* **Task details**
Would you output the entries below only from the line containing "structure FloatArith where" through the line containing "environment presents to", exactly as they stand and with both ends included?

Data for the task below:

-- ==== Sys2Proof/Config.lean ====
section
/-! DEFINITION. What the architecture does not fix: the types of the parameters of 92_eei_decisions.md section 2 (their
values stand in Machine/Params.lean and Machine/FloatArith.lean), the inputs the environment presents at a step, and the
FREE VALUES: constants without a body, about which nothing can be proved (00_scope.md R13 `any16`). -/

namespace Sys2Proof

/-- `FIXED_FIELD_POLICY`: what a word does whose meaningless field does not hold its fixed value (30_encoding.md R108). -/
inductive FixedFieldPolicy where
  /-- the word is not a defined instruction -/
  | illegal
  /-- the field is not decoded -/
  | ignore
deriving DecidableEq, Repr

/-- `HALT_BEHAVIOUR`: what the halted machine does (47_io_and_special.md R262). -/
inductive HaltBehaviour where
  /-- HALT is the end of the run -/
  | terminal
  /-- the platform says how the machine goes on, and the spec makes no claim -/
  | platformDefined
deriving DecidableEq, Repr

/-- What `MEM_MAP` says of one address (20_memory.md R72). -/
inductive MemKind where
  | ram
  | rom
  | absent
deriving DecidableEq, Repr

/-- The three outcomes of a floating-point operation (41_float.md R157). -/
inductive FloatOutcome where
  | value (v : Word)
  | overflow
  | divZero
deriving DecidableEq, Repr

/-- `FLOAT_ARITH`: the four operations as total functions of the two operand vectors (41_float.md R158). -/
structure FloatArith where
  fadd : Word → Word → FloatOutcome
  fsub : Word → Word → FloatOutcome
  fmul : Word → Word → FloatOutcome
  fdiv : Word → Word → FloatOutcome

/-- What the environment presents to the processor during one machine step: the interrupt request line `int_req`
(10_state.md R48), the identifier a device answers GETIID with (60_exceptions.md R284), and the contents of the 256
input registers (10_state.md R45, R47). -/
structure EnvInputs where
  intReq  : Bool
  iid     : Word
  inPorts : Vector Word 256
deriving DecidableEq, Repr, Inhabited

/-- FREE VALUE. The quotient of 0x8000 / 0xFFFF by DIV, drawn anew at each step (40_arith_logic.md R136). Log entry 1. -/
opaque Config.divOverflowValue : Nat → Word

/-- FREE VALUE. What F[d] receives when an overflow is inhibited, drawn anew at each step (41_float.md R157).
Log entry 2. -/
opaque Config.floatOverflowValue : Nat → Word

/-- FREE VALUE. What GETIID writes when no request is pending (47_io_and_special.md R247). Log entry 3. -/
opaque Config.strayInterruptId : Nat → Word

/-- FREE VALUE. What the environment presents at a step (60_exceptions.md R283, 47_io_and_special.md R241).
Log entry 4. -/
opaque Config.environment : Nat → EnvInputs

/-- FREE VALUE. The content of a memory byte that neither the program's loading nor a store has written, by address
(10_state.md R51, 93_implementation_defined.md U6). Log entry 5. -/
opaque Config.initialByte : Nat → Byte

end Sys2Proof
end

End of Data for the task.

* **Result**
structure FloatArith where
  fadd : Word → Word → FloatOutcome
  fsub : Word → Word → FloatOutcome
  fmul : Word → Word → FloatOutcome
  fdiv : Word → Word → FloatOutcome

/-- What the environment presents to the processor during one machine step: the interrupt request line `int_req`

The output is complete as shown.